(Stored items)
^^^^^^^^
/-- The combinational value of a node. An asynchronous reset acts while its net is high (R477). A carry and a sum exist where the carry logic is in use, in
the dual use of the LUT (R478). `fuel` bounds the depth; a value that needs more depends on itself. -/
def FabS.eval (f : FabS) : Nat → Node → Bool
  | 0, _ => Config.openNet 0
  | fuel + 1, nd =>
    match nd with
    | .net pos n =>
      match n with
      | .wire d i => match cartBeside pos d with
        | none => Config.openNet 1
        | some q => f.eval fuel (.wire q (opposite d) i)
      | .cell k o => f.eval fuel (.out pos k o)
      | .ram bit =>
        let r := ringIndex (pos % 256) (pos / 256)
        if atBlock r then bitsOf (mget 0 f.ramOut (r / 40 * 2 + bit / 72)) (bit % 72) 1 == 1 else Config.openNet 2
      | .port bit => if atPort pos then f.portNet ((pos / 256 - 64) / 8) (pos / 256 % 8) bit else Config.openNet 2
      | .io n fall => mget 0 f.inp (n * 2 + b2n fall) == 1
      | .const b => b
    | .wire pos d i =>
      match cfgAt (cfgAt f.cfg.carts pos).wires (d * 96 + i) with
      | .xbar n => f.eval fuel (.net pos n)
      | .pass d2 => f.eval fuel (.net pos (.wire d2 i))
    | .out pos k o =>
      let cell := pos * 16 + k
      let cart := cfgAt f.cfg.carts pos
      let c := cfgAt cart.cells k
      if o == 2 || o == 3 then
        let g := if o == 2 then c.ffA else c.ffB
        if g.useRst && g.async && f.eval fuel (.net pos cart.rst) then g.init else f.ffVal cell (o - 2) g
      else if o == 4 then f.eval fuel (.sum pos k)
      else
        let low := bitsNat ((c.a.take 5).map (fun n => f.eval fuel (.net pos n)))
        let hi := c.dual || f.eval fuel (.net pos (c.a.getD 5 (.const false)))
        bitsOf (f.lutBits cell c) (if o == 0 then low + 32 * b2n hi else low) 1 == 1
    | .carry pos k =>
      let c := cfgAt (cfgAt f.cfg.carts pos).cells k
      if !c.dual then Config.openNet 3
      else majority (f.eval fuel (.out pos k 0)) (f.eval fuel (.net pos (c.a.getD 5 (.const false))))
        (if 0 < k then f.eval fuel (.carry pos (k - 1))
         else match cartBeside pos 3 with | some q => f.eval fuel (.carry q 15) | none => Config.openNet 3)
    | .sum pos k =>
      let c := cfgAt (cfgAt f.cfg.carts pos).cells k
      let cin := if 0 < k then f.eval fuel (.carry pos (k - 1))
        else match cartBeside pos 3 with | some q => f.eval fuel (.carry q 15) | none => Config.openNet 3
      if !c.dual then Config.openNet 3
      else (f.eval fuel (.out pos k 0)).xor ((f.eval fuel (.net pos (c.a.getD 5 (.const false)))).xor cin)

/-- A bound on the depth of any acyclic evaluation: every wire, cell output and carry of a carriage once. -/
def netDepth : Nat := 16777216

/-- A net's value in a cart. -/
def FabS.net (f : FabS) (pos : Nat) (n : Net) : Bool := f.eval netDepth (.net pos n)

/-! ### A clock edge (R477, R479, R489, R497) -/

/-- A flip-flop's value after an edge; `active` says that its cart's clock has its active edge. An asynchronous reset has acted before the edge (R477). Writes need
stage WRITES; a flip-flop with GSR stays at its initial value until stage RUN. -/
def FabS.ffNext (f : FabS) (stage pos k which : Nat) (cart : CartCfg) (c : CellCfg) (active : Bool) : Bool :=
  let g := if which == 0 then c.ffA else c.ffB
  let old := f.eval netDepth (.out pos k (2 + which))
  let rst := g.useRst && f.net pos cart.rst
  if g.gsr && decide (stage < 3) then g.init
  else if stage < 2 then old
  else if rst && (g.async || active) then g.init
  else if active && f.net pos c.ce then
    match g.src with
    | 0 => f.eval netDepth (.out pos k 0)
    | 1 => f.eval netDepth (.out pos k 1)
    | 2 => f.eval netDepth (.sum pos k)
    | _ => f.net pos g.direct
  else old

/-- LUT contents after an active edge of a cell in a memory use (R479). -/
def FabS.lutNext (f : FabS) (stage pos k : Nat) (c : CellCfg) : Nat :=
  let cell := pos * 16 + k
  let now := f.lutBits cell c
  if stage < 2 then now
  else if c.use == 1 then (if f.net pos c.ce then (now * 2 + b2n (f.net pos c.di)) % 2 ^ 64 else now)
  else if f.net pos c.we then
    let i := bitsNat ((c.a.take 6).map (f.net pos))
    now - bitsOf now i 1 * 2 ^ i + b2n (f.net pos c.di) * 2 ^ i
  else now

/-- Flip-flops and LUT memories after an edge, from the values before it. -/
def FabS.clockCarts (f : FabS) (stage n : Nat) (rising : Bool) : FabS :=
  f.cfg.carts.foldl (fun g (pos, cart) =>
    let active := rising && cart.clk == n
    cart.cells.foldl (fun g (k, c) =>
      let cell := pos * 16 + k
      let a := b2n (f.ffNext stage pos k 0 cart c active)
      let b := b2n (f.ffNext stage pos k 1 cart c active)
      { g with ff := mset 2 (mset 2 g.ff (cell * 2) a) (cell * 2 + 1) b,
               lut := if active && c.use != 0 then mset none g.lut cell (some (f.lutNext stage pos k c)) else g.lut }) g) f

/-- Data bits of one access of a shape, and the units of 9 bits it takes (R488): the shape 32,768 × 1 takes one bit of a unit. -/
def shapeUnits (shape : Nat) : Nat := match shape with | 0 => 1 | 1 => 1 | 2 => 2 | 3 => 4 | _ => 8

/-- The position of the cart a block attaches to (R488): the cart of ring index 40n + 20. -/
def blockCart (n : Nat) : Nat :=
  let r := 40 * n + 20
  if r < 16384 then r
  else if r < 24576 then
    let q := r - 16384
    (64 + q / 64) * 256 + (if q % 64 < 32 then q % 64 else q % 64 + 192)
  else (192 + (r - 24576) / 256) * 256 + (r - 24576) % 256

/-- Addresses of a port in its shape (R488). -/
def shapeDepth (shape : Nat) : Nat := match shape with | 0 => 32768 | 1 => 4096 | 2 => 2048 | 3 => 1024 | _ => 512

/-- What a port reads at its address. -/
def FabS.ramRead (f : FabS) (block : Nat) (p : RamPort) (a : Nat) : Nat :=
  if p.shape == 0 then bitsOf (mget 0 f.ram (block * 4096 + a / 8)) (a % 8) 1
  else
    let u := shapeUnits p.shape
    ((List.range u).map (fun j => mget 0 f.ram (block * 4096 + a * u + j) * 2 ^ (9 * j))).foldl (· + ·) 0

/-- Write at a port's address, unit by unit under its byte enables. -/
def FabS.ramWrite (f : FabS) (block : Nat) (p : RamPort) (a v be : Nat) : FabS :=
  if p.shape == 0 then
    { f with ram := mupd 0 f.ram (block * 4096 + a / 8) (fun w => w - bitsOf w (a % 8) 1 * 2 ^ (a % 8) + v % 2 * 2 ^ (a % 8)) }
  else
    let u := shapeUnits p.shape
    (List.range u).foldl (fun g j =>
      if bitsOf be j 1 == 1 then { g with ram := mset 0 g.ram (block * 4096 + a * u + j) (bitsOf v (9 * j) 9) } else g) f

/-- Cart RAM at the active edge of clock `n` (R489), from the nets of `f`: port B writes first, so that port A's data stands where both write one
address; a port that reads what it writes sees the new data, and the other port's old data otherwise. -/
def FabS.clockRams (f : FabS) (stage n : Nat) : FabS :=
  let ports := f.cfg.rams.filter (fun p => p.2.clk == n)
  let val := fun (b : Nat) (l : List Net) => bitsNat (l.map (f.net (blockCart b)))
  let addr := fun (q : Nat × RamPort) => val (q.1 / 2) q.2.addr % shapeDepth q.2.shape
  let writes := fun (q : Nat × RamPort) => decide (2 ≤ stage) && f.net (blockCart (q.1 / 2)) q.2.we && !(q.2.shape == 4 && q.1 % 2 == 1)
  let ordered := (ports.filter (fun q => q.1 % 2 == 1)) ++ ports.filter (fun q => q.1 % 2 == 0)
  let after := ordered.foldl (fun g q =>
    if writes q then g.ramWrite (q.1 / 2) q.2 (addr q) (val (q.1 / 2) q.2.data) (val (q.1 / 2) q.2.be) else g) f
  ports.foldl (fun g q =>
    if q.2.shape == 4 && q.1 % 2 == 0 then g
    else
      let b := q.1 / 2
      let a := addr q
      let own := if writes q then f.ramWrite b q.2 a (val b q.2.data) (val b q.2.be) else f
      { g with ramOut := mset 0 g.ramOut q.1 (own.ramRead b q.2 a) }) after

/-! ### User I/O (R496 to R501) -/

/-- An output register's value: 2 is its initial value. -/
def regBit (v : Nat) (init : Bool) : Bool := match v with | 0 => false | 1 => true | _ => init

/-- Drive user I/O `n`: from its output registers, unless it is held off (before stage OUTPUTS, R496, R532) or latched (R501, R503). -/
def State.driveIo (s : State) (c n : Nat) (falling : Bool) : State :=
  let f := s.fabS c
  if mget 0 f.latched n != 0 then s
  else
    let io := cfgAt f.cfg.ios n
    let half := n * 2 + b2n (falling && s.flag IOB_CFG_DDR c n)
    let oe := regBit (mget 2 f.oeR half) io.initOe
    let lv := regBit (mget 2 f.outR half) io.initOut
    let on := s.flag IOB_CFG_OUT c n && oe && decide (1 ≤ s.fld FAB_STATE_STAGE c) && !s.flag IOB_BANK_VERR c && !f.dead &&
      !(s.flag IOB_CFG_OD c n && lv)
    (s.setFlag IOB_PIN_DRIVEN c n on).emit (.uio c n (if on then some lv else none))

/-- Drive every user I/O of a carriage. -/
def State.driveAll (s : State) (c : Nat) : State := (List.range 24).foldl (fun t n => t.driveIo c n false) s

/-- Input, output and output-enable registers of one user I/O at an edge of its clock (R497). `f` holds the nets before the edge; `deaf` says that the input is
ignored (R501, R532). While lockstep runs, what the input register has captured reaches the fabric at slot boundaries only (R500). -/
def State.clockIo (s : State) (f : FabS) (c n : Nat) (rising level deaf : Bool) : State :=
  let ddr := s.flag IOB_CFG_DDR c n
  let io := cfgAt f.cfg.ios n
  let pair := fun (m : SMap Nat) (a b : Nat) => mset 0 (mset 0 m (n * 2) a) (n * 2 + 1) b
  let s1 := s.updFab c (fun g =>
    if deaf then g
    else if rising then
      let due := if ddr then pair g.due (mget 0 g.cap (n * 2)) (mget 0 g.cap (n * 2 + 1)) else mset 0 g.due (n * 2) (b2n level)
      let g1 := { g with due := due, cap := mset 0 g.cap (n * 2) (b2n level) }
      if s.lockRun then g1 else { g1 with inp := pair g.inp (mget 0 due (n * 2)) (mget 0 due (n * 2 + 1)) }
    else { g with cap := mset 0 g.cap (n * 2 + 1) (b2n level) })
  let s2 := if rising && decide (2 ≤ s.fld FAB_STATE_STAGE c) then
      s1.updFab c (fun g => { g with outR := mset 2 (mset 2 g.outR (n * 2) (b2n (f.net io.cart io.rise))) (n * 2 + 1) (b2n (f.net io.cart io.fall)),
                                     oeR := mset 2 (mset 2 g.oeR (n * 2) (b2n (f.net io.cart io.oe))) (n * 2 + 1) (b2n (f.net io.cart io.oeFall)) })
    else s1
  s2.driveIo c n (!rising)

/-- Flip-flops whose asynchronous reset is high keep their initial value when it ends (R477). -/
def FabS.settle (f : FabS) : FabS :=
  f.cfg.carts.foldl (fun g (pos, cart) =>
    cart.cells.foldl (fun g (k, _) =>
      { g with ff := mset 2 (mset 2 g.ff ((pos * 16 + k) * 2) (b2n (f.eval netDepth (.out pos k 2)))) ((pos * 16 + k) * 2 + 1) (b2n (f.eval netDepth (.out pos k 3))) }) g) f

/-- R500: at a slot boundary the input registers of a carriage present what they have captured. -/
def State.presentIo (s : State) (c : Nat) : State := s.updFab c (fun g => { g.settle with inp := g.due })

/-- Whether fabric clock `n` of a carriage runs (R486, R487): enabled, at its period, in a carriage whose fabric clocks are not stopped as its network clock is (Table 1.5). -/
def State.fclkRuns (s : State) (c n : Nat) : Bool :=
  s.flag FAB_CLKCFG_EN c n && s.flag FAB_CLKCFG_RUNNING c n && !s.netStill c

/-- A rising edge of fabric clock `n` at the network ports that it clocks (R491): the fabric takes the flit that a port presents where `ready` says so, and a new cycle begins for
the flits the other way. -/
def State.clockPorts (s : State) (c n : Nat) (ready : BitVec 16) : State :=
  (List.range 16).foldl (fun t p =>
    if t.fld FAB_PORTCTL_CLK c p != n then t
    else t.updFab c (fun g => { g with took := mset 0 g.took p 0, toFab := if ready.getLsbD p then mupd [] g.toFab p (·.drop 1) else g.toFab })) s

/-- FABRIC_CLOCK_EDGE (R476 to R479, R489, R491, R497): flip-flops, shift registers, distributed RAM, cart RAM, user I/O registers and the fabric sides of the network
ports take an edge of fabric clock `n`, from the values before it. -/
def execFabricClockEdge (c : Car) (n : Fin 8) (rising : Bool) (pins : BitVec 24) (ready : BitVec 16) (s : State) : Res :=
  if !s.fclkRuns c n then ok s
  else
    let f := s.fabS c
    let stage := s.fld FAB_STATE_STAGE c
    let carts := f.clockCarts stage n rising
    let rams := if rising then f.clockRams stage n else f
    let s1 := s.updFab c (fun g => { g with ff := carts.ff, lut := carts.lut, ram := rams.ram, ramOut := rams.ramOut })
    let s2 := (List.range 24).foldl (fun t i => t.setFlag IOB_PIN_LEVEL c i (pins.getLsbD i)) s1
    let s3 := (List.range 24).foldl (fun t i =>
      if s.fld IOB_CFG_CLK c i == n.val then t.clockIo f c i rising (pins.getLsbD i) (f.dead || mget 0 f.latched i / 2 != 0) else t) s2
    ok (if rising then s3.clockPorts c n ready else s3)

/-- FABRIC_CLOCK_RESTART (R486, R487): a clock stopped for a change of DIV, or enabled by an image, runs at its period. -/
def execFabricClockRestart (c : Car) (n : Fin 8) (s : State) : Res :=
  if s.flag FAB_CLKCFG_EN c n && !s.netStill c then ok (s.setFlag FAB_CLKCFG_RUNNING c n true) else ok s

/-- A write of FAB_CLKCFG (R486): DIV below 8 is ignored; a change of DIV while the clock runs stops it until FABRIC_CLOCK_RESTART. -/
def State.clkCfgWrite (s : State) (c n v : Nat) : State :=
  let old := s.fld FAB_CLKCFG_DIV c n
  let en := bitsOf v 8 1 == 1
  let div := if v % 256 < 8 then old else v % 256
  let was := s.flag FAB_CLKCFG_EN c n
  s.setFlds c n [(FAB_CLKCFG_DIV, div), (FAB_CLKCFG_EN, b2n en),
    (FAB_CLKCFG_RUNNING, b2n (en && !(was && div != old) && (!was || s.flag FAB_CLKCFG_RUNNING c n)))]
^^^^^^^^
__WHAT IS REQUIRED__:
Using the data above, extract exactly the lines from the one that holds "0, _ => Config.openNet 0" to the one that holds "if o == 2 || o == 3 then", both ends included, and no others.

__FINISHED EXERCISE__:
  | 0, _ => Config.openNet 0
  | fuel + 1, nd =>
    match nd with
    | .net pos n =>
      match n with
      | .wire d i => match cartBeside pos d with
        | none => Config.openNet 1
        | some q => f.eval fuel (.wire q (opposite d) i)
      | .cell k o => f.eval fuel (.out pos k o)
      | .ram bit =>
        let r := ringIndex (pos % 256) (pos / 256)
        if atBlock r then bitsOf (mget 0 f.ramOut (r / 40 * 2 + bit / 72)) (bit % 72) 1 == 1 else Config.openNet 2
      | .port bit => if atPort pos then f.portNet ((pos / 256 - 64) / 8) (pos / 256 % 8) bit else Config.openNet 2
      | .io n fall => mget 0 f.inp (n * 2 + b2n fall) == 1
      | .const b => b
    | .wire pos d i =>
      match cfgAt (cfgAt f.cfg.carts pos).wires (d * 96 + i) with
      | .xbar n => f.eval fuel (.net pos n)
      | .pass d2 => f.eval fuel (.net pos (.wire d2 i))
    | .out pos k o =>
      let cell := pos * 16 + k
      let cart := cfgAt f.cfg.carts pos
      let c := cfgAt cart.cells k
      if o == 2 || o == 3 then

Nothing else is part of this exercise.